**** MATERIAL FOR THIS TASK ****

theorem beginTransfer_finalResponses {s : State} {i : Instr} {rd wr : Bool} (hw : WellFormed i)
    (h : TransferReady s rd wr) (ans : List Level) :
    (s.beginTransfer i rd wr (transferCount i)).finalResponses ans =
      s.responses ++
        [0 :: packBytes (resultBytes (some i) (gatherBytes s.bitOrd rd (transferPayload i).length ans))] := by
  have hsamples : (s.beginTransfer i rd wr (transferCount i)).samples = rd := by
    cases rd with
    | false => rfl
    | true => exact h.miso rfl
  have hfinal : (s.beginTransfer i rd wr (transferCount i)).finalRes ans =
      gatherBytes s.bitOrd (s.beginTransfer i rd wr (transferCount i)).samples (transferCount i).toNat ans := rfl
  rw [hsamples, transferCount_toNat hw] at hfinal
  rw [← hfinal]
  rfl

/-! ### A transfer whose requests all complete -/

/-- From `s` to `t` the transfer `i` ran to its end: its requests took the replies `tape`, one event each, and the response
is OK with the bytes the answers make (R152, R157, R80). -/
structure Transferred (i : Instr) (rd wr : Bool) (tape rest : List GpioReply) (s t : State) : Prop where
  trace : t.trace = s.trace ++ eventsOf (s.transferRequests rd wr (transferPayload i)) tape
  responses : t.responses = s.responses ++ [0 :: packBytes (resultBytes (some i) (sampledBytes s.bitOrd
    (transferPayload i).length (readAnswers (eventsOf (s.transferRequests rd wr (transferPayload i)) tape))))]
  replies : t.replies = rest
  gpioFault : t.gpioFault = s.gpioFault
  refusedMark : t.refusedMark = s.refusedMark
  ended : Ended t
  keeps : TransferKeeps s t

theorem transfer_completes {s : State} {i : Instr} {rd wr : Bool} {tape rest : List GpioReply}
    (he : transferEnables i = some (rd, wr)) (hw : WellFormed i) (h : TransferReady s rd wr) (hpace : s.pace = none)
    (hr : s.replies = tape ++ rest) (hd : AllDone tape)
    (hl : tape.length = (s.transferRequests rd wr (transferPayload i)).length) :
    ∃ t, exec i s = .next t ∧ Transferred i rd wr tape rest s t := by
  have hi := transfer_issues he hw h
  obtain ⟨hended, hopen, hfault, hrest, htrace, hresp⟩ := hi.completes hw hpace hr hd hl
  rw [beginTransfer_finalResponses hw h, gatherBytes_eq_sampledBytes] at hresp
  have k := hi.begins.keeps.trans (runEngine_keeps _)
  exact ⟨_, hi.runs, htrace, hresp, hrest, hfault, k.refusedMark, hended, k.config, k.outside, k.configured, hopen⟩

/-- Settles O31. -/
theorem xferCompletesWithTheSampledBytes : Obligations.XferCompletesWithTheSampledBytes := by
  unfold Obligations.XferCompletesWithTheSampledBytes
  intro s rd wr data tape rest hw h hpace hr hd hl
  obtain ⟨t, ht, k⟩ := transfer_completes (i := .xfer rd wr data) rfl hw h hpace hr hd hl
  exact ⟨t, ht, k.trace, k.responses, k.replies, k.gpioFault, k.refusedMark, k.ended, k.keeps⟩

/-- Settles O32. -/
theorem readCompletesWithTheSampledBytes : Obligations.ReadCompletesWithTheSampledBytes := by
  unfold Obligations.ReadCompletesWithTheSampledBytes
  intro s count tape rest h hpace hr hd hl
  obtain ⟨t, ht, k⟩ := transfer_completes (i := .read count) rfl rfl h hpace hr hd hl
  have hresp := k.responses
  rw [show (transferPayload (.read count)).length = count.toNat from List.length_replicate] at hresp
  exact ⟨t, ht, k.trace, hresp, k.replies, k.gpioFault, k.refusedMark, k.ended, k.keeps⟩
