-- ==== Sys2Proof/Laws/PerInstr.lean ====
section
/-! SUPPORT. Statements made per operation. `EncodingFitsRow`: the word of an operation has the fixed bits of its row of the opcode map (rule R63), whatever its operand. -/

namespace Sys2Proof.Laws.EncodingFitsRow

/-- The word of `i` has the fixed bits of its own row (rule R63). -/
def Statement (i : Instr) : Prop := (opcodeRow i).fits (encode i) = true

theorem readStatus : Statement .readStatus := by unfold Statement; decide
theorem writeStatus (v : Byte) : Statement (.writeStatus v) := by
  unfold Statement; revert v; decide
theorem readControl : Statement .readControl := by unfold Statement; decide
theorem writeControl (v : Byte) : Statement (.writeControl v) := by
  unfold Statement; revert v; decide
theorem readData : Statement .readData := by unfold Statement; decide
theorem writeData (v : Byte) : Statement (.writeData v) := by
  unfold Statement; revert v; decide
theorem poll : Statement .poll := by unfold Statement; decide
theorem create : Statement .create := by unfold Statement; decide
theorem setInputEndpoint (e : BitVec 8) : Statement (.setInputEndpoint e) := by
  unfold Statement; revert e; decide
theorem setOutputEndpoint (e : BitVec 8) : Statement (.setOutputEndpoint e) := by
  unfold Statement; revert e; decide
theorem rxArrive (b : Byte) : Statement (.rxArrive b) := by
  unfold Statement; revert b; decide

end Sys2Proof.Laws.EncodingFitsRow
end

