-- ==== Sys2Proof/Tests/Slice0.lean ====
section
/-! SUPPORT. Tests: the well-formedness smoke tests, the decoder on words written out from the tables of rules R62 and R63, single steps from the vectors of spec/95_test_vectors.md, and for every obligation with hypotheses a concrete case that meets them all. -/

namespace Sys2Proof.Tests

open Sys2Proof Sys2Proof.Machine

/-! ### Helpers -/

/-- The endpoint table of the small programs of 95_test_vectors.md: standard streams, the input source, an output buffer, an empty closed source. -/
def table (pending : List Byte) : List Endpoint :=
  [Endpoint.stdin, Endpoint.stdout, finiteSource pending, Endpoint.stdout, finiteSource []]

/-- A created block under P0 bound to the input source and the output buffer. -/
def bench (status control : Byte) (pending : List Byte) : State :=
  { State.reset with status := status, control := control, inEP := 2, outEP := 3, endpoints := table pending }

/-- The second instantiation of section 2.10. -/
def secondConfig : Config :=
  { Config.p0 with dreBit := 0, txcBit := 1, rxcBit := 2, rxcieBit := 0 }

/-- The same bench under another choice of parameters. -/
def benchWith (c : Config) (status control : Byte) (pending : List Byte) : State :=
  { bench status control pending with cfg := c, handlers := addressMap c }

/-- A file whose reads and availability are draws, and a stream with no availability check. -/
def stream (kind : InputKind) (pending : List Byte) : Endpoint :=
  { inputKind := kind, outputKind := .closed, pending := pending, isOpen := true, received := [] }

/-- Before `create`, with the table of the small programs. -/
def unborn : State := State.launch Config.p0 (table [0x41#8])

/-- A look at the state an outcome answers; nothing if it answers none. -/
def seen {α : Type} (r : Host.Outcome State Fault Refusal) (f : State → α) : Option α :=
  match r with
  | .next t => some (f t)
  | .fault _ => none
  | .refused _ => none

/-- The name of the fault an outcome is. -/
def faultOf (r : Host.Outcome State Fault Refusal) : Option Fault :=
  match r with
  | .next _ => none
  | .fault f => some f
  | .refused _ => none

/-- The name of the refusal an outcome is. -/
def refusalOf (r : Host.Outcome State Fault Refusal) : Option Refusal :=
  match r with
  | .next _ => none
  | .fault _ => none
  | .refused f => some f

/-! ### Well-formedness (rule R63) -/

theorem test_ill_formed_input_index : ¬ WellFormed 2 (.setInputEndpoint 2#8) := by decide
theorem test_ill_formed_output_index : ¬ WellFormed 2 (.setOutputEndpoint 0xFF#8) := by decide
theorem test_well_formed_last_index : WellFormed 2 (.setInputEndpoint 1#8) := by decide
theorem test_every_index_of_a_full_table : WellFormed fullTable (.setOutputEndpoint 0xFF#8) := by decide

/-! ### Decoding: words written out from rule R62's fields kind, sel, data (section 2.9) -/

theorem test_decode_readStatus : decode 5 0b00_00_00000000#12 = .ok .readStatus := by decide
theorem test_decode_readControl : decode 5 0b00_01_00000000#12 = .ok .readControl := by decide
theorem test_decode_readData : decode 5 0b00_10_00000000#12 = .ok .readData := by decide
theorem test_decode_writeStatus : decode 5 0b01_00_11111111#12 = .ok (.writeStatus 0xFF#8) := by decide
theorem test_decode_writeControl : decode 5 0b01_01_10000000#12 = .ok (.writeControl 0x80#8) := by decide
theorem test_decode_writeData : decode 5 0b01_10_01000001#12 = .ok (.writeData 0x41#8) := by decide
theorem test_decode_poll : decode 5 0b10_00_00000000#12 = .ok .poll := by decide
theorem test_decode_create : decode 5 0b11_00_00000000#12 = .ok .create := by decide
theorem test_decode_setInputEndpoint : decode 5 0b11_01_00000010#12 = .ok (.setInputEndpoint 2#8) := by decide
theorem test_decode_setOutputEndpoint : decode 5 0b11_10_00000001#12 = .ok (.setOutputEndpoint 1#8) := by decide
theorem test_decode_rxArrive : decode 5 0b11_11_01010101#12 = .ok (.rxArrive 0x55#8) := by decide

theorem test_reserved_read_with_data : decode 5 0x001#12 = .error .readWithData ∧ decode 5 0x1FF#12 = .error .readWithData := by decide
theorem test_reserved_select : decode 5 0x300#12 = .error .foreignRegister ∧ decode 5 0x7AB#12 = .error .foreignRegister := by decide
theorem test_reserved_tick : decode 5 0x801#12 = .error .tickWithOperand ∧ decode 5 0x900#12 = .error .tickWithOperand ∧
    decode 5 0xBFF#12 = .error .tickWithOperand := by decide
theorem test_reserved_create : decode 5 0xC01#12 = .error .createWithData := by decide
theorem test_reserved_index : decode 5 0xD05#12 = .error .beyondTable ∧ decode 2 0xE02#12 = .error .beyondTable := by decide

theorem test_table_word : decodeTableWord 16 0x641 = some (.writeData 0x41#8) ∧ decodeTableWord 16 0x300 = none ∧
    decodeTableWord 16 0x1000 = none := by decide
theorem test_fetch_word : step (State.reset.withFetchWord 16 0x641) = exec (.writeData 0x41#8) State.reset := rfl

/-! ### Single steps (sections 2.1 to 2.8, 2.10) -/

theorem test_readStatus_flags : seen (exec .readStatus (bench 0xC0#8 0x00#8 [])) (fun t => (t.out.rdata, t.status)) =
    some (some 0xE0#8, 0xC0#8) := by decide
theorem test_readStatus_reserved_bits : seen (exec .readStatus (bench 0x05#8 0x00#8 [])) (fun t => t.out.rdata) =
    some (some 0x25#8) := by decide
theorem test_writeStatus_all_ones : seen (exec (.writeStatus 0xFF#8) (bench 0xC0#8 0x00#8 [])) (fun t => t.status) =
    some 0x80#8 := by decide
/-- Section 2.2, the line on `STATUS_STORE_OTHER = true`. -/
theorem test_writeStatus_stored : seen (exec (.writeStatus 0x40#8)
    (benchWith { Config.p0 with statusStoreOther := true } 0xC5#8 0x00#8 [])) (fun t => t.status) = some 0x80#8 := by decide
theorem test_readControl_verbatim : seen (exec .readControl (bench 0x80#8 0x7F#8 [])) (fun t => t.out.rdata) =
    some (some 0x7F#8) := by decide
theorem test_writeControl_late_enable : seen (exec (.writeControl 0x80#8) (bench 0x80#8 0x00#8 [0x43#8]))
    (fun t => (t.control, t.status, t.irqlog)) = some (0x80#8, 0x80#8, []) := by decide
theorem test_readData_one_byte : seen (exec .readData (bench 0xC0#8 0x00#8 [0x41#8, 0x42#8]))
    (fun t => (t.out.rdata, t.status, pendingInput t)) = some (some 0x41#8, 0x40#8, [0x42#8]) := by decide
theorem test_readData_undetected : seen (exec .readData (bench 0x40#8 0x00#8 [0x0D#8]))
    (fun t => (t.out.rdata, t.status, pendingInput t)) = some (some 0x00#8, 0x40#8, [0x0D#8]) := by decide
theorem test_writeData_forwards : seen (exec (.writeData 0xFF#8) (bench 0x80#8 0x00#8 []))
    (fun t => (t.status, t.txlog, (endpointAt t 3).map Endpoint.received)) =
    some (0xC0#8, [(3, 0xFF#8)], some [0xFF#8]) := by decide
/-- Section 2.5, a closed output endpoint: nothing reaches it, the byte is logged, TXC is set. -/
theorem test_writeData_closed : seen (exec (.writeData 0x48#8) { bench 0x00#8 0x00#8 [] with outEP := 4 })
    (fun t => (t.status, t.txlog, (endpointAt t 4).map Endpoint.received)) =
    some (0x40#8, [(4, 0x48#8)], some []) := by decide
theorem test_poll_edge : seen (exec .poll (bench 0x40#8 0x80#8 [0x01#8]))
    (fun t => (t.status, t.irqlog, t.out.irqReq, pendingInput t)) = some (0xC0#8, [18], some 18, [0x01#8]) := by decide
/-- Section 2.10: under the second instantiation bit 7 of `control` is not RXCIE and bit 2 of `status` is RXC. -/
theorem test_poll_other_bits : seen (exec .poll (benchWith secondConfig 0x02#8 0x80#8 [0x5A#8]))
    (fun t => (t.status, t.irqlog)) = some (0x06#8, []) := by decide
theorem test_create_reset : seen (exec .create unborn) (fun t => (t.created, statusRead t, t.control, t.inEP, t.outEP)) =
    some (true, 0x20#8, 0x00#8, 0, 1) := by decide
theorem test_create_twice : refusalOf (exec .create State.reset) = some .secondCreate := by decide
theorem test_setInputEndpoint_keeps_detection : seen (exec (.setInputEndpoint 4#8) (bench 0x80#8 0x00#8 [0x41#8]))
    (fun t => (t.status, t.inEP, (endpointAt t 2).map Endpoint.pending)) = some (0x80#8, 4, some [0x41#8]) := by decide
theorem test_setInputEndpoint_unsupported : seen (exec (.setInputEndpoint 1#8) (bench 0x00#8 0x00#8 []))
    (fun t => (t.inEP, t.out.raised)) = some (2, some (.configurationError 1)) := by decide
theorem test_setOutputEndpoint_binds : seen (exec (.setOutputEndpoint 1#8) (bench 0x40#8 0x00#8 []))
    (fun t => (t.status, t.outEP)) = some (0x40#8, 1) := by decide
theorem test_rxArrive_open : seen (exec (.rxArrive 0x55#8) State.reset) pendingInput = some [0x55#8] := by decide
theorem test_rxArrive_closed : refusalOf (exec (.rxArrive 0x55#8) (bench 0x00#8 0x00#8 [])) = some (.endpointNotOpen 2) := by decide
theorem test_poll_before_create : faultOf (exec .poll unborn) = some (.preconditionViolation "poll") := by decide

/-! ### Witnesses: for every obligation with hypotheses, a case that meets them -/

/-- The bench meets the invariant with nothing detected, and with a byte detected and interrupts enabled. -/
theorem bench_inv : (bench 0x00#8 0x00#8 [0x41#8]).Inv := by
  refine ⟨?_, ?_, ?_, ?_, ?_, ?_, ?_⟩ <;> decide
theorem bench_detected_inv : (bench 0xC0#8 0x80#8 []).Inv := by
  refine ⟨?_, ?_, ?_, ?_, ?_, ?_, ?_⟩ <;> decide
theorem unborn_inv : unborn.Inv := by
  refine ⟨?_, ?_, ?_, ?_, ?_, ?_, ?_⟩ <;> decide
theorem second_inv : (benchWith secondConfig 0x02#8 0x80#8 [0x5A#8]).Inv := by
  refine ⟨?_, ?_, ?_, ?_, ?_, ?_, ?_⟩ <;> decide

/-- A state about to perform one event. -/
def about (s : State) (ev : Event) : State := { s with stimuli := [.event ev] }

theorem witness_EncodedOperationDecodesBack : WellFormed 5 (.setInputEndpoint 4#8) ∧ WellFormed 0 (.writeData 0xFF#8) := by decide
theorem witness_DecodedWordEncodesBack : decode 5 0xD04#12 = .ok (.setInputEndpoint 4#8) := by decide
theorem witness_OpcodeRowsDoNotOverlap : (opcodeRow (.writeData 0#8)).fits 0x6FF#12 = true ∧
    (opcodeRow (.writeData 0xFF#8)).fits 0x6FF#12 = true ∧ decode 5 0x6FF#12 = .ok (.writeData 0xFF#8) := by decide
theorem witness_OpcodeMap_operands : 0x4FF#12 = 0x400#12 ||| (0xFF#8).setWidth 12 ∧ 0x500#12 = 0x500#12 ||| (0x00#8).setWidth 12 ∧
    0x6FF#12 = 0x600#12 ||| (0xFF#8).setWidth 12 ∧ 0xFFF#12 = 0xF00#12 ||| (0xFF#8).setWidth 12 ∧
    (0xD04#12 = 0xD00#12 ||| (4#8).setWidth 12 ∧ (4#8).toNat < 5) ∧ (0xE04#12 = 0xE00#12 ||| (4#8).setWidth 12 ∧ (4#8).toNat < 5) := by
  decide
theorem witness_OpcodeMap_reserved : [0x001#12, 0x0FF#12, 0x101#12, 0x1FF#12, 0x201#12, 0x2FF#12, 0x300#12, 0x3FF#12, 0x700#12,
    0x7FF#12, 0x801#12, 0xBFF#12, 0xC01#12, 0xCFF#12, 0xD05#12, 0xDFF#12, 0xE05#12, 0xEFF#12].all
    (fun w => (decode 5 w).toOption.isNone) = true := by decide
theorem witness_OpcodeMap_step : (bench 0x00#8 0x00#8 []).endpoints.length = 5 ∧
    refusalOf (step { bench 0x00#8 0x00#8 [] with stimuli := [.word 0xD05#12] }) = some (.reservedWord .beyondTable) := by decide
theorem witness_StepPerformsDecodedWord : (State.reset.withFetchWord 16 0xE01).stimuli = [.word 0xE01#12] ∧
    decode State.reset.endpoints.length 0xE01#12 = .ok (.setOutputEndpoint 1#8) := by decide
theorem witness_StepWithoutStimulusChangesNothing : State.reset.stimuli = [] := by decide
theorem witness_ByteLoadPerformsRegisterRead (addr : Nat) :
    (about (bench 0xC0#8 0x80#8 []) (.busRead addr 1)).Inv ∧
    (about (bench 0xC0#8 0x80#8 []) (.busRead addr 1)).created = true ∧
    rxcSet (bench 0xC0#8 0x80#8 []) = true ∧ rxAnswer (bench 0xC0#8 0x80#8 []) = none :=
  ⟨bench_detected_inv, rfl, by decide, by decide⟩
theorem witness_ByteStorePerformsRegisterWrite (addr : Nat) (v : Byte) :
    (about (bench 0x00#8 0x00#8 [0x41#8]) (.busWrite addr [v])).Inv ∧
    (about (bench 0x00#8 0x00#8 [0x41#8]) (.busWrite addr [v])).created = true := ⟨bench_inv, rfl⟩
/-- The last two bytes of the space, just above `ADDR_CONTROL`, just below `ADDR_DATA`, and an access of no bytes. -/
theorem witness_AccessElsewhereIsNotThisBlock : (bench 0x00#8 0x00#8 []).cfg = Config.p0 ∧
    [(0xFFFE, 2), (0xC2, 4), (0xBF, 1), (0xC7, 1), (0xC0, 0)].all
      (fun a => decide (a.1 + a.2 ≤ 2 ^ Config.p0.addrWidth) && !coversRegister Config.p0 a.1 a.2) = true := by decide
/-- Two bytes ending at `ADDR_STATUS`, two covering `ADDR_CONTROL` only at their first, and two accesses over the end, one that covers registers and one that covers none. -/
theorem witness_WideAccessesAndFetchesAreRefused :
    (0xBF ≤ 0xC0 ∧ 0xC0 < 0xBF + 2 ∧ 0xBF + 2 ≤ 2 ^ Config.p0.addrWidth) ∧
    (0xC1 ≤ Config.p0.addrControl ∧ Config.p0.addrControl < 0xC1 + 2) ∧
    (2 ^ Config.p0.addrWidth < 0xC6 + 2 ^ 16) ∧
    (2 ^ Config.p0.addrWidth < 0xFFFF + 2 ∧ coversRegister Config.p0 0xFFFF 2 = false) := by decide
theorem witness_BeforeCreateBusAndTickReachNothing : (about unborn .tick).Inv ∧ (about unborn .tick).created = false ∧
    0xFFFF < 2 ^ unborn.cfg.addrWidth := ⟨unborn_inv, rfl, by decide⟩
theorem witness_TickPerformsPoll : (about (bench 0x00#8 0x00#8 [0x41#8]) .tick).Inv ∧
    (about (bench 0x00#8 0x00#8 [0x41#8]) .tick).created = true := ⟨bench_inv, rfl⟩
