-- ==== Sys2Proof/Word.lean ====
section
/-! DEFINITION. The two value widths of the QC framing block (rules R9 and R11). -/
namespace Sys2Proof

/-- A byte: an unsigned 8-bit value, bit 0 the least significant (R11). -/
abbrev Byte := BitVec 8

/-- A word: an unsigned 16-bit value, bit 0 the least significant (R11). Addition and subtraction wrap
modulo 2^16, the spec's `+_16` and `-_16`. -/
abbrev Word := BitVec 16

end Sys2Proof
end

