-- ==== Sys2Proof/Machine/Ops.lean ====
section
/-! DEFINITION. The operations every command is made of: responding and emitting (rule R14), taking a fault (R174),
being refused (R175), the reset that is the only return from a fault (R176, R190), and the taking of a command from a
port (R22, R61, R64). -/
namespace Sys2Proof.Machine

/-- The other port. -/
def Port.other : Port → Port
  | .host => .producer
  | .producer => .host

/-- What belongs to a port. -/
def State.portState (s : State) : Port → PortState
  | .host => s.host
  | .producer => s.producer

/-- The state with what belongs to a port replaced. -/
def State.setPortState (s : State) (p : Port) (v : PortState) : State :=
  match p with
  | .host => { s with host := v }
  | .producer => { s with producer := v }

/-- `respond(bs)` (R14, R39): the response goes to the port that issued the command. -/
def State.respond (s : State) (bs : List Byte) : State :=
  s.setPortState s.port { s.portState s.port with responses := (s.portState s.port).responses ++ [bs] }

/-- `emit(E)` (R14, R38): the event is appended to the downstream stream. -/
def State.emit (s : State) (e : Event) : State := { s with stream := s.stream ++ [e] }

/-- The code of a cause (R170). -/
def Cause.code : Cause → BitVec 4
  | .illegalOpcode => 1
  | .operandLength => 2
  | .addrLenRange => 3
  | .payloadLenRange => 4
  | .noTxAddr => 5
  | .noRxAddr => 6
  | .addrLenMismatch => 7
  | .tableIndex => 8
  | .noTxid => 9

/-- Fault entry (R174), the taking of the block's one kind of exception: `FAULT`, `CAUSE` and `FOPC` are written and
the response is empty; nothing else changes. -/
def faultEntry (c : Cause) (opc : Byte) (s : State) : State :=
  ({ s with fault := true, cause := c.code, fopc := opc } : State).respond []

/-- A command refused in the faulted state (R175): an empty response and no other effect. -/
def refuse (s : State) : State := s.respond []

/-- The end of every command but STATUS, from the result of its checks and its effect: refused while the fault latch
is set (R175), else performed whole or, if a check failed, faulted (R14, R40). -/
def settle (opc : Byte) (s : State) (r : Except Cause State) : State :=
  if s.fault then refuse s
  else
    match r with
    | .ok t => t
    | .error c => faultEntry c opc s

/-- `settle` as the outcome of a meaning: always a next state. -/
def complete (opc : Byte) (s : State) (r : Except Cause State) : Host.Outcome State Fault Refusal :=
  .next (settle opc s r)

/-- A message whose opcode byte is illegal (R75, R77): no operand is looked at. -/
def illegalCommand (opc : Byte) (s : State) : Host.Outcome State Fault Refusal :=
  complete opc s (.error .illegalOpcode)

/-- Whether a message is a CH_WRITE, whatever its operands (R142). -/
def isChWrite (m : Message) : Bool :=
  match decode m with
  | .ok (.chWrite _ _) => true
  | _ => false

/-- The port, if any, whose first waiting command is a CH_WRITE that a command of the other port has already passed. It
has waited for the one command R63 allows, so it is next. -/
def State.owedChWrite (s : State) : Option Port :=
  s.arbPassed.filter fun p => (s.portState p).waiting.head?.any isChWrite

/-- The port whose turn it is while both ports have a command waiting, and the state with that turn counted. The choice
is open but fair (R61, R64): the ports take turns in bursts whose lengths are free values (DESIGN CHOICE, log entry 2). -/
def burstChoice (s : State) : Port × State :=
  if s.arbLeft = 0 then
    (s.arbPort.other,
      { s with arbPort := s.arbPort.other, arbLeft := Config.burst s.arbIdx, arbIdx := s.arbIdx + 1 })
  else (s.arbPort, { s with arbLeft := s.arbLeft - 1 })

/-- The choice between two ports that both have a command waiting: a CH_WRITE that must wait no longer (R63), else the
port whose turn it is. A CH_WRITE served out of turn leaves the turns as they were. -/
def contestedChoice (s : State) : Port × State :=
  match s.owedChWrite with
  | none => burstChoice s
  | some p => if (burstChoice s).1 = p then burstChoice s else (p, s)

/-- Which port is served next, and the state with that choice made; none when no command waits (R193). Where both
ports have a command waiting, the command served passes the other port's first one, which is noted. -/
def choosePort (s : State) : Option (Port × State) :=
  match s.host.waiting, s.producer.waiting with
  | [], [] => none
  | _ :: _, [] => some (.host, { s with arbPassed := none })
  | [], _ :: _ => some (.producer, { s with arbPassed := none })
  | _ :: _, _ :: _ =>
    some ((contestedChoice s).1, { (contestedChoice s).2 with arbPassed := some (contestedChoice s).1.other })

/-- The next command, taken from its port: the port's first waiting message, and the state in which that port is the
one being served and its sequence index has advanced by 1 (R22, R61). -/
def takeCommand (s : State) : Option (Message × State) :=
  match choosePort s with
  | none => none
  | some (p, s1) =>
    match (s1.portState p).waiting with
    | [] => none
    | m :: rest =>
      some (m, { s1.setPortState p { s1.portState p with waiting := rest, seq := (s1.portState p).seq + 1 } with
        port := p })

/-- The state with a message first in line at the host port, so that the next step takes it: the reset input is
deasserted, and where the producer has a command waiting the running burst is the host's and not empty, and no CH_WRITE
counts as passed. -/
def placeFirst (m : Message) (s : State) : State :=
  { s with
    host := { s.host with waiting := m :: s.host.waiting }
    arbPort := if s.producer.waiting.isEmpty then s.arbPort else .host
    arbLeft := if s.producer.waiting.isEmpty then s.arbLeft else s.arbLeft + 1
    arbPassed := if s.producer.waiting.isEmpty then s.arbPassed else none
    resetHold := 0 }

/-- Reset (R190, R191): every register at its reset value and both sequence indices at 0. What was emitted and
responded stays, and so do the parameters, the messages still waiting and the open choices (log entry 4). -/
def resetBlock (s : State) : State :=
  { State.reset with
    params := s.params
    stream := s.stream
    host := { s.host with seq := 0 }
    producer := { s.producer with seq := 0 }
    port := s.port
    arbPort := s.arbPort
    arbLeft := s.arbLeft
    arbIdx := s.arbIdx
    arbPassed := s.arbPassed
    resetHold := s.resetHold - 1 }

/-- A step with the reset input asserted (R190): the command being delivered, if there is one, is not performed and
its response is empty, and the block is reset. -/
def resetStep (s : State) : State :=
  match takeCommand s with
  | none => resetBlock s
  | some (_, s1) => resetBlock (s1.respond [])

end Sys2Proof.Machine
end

****

**EXERCISE GOAL:** Take exactly the lines from the one containing "theorem unborn_inv : unborn.Inv := by" through the one containing "theorem witness_ByteLoadPerformsRegisterRead (addr" in the data above, and output them with nothing added.

**RESPONSE BELOW:**
theorem unborn_inv : unborn.Inv := by
  refine ⟨?_, ?_, ?_, ?_, ?_, ?_, ?_⟩ <;> decide
theorem second_inv : (benchWith secondConfig 0x02#8 0x80#8 [0x5A#8]).Inv := by
  refine ⟨?_, ?_, ?_, ?_, ?_, ?_, ?_⟩ <;> decide

/-- A state about to perform one event. -/
def about (s : State) (ev : Event) : State := { s with stimuli := [.event ev] }

theorem witness_EncodedOperationDecodesBack : WellFormed 5 (.setInputEndpoint 4#8) ∧ WellFormed 0 (.writeData 0xFF#8) := by decide
theorem witness_DecodedWordEncodesBack : decode 5 0xD04#12 = .ok (.setInputEndpoint 4#8) := by decide
theorem witness_OpcodeRowsDoNotOverlap : (opcodeRow (.writeData 0#8)).fits 0x6FF#12 = true ∧
    (opcodeRow (.writeData 0xFF#8)).fits 0x6FF#12 = true ∧ decode 5 0x6FF#12 = .ok (.writeData 0xFF#8) := by decide
theorem witness_OpcodeMap_operands : 0x4FF#12 = 0x400#12 ||| (0xFF#8).setWidth 12 ∧ 0x500#12 = 0x500#12 ||| (0x00#8).setWidth 12 ∧
    0x6FF#12 = 0x600#12 ||| (0xFF#8).setWidth 12 ∧ 0xFFF#12 = 0xF00#12 ||| (0xFF#8).setWidth 12 ∧
    (0xD04#12 = 0xD00#12 ||| (4#8).setWidth 12 ∧ (4#8).toNat < 5) ∧ (0xE04#12 = 0xE00#12 ||| (4#8).setWidth 12 ∧ (4#8).toNat < 5) := by
  decide
theorem witness_OpcodeMap_reserved : [0x001#12, 0x0FF#12, 0x101#12, 0x1FF#12, 0x201#12, 0x2FF#12, 0x300#12, 0x3FF#12, 0x700#12,
    0x7FF#12, 0x801#12, 0xBFF#12, 0xC01#12, 0xCFF#12, 0xD05#12, 0xDFF#12, 0xE05#12, 0xEFF#12].all
    (fun w => (decode 5 w).toOption.isNone) = true := by decide
theorem witness_OpcodeMap_step : (bench 0x00#8 0x00#8 []).endpoints.length = 5 ∧
    refusalOf (step { bench 0x00#8 0x00#8 [] with stimuli := [.word 0xD05#12] }) = some (.reservedWord .beyondTable) := by decide
theorem witness_StepPerformsDecodedWord : (State.reset.withFetchWord 16 0xE01).stimuli = [.word 0xE01#12] ∧
    decode State.reset.endpoints.length 0xE01#12 = .ok (.setOutputEndpoint 1#8) := by decide
theorem witness_StepWithoutStimulusChangesNothing : State.reset.stimuli = [] := by decide
theorem witness_ByteLoadPerformsRegisterRead (addr : Nat) :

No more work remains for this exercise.